Every line of the material below in which "hostWrites" shows up is to be located and copied.

EXERCISE INPUT »

-- Opening Marker --

-- ==== Sys2Proof/Machine/Lantern.lean ====
section
/-!
DEFINITION. The Lantern and the halt tree (R383, R384), interrupts of virtual devices (R386), the device's own writes to physical
memory, and the failure records that it writes there (R379).
-/

namespace Sys2Proof.Machine

/-- `n` bytes that the device writes to physical memory as a .pkg store; an address without memory, a sealed page or a fenced
home takes nothing. -/
def State.physWrite (s : State) (a n v : Nat) : State :=
  if decide (a + n ≤ Config.memSize) && !s.sealedAt ⟨.main, a, a⟩ && !s.homeFenced ⟨.main, a, a⟩ then
    { s with main := (s.main.write a n v).clearCovered [(a, n)] }
  else s

/-! ## Virtual devices -/

/-- A virtual device. -/
def State.vdev (s : State) (n : Nat) : VDev := SMap.getD s.vdevs n VDev.reset
/-- The state with a virtual device changed. -/
def State.modVdev (s : State) (n : Nat) (f : VDev → VDev) : State := { s with vdevs := SMap.set s.vdevs n (f (s.vdev n)) }
/-- R386. An interrupt vector of a device becomes pending. -/
def VDev.interrupt (d : VDev) (v : Nat) : VDev := { d with irqPend := d.irqPend ||| BitVec.ofNat 32 (2 ^ v) }
/-- Every virtual device receives an interrupt. -/
def State.interruptAll (s : State) (v : Nat) : State := (List.range 16).foldl (fun t n => t.modVdev n (·.interrupt v)) s
/-- R385. The virtual device that a domain belongs to; none for domains 0 and 63, or where no device has it. -/
def State.vdOf (s : State) (dom : BitVec 6) : Option Nat :=
  (List.range 16).find? (fun n => (s.vdev n).doms.getLsbD dom.toNat)

/-! ## The Lantern (R384) -/

/-- R384. A trigger of a source (1 SNAP, 2 the host, 3 an error): a capture begins, or the trigger merges into one in progress. -/
def State.lanternTrigger (s : State) (source : Nat) : State :=
  if s.lnctl.getLsbD 0 && s.lnctl.getLsbD source && s.capture.isNone then
    { s with capture := some ⟨List.range Config.cores, s.lnctl.getLsbD 7, []⟩ }
  else s

/-- R386. The issue numbers of a context's writes to host memory that are still to be performed: an interrupt of which it is the cause is
sent after them. -/
def Ctx.hostWrites (x : Ctx) : List Nat :=
  (x.pend.filter (fun o => o.kind.writes && o.isAccess && (match o.home with
    | .local l => l.space == .host
    | .remote _ _ => false))).map (·.seq)

/-- R384, R386. The trigger of a context's SNAP: the capture's interrupt is sent after the context's earlier writes to host memory. -/
def State.snap (s : State) : State :=
  let t := s.lanternTrigger 1
  if s.lnctl.getLsbD 0 && s.lnctl.getLsbD 1 then
    { t with capture := t.capture.map (fun k => { k with after := k.after ++ s.me.hostWrites.map (fun n => (s.cur, s.me.uid, n)) }) }
  else t

/-- R386. The writes before which a capture may not report have been performed. -/
def State.reported (s : State) (k : Capture) : Bool :=
  k.after.all (fun p => !(s.owner p.1 p.2.1).any (fun x => x.hostWrites.contains p.2.2))

/-- R389. A SEAL that holds the context, before its sealing moment or after, counts in CNTS.LOAD: SEAL is major 0x5A's one instruction. -/
def Ctx.sealing (x : Ctx) : Nat := if x.waiting && bits x.ir 12 6 == 0x5A then 1 else 0

/-- R97. CNTS, the entries of a suspended sequencer left out (R154). -/
def State.cntsOf (s : State) (c : CtxId) : Nat :=
  let x := s.ctx c
  let k := s.core c.core
  let parks := if k.vsqSusp && c.slot == control then (k.seqEntries.filter (fun e => e.parks.isSome)).length else 0
  (x.cntTile - parks) * 2 ^ 20 + x.cntCopy * 2 ^ 16 + x.cntStore * 2 ^ 8 + x.cntLoad + x.sealing

/-- R384. The capture record of a core: CYCLE, the pcs of the control context and of h0 to h9, CNTS, STATUS. -/
def State.captureRecord (s : State) (core : Nat) : Nat :=
  let c := s.ctx ⟨core, control⟩
  let pc := fun (n : Nat) => let x := s.ctx ⟨core, n⟩; if x.life = .live then x.pc.toNat else 0
  packBytes 8 ([s.cycle.toNat, pc control] ++ (List.range 10).map pc ++ [s.cntsOf ⟨core, control⟩, (c.statusWord control).toNat])

/-- R384. A core that the capture waits for writes its record at a group boundary, and stops where the trigger halts. -/
def execLanternCoreCapture (core : Nat) (s : State) : Out :=
  .next (match s.capture with
    | none => s
    | some k =>
      if NSet.has k.pending core && (s.core core).ctxs.all (fun p => p.2.life != .live || p.2.gpos == 0) then
        let s1 := s.physWrite (s.lnbase.toNat + 128 * core) 128 (s.captureRecord core)
        { s1 with capture := some { k with pending := NSet.del k.pending core } }.modCore core (fun c =>
          { c with lnStop := c.lnStop || k.halt })
      else s)

/-- R384, R386. Every record is written: SEQ advances and every virtual device receives vector 2. -/
def execLanternCaptureComplete (s : State) : Out :=
  .next (match s.capture with
    | none => s
    | some k =>
      if k.pending.isEmpty && s.reported k then { s with capture := none, lnseq := s.lnseq + 1 }.interruptAll 2
      else s)

/-! ## Failure records (R379) -/

/-- R379. The address of a domain's record. -/
def State.failAddr (s : State) (d : BitVec 6) : Nat := s.frbase.toNat + 4096 * d.toNat

/-- R379. The bytes of an item entry. -/
def FailItem.bytes (i : FailItem) : Nat :=
  i.kind + i.outcome * 2 ^ 8 + i.core % 2 ^ 16 * 2 ^ 16 + i.prog % 2 ^ 32 * 2 ^ 32 + i.id.toNat * 2 ^ 64

/-- R377, R379. An entry written to a domain's record; beyond 126 it is only counted. -/
def State.writeItem (s : State) (d : BitVec 6) (i : FailItem) : State :=
  match SMap.find s.terms d.toNat with
  | none => s
  | some t =>
    let a := s.failAddr d
    let put := fun (u : State) (x : Termination) => { u with terms := SMap.set u.terms d.toNat x }
    if t.written < 126 then
      put ((s.physWrite (a + 64 + 32 * t.written) 32 i.bytes).physWrite (a + 16) 4 (t.written + 1)) { t with written := t.written + 1 }
    else put (s.physWrite (a + 20) 4 (t.lost + 1)) { t with lost := t.lost + 1 }

/-- R377. An item settled: its entry follows those of the contexts. -/
def State.settled (s : State) (d : BitVec 6) (i : FailItem) : State :=
  match SMap.find s.terms d.toNat with
  | none => s
  | some t => { s with terms := SMap.set s.terms d.toNat { t with items := t.items ++ [i] } }

/-- R378, R379. A further error charged to a terminated domain: ERRS grows, and saturates. -/
def State.countError (s : State) (d : BitVec 6) : State :=
  let a := s.failAddr d
  s.physWrite a 2 (min 65535 (s.main.read a 2 + 1))

/-- R313, R379. An entry in a domain's record: with the others of its termination while that lasts, and otherwise behind those that the
record in memory counts. -/
def State.recordItem (s : State) (d : BitVec 6) (i : FailItem) : State :=
  if (SMap.find s.terms d.toNat).isSome then s.settled d i
  else
    let a := s.failAddr d
    let n := s.main.read (a + 16) 4
    if n < 126 then (s.physWrite (a + 64 + 32 * n) 32 i.bytes).physWrite (a + 16) 4 (n + 1)
    else s.physWrite (a + 20) 4 (s.main.read (a + 20) 4 + 1)

/-- R379. The header of a record. -/
def failHeader (struct die core cycle : Nat) : Nat :=
  1 + core * 2 ^ 21 + die * 2 ^ 30 + struct * 2 ^ 40 + 0x60 * 2 ^ 48 + cycle * 2 ^ 64

end Sys2Proof.Machine
end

-- Closing Marker --

EXERCISE RESULT »
def Ctx.hostWrites (x : Ctx) : List Nat :=
    { t with capture := t.capture.map (fun k => { k with after := k.after ++ s.me.hostWrites.map (fun n => (s.cur, s.me.uid, n)) }) }
  k.after.all (fun p => !(s.owner p.1 p.2.1).any (fun x => x.hostWrites.contains p.2.2))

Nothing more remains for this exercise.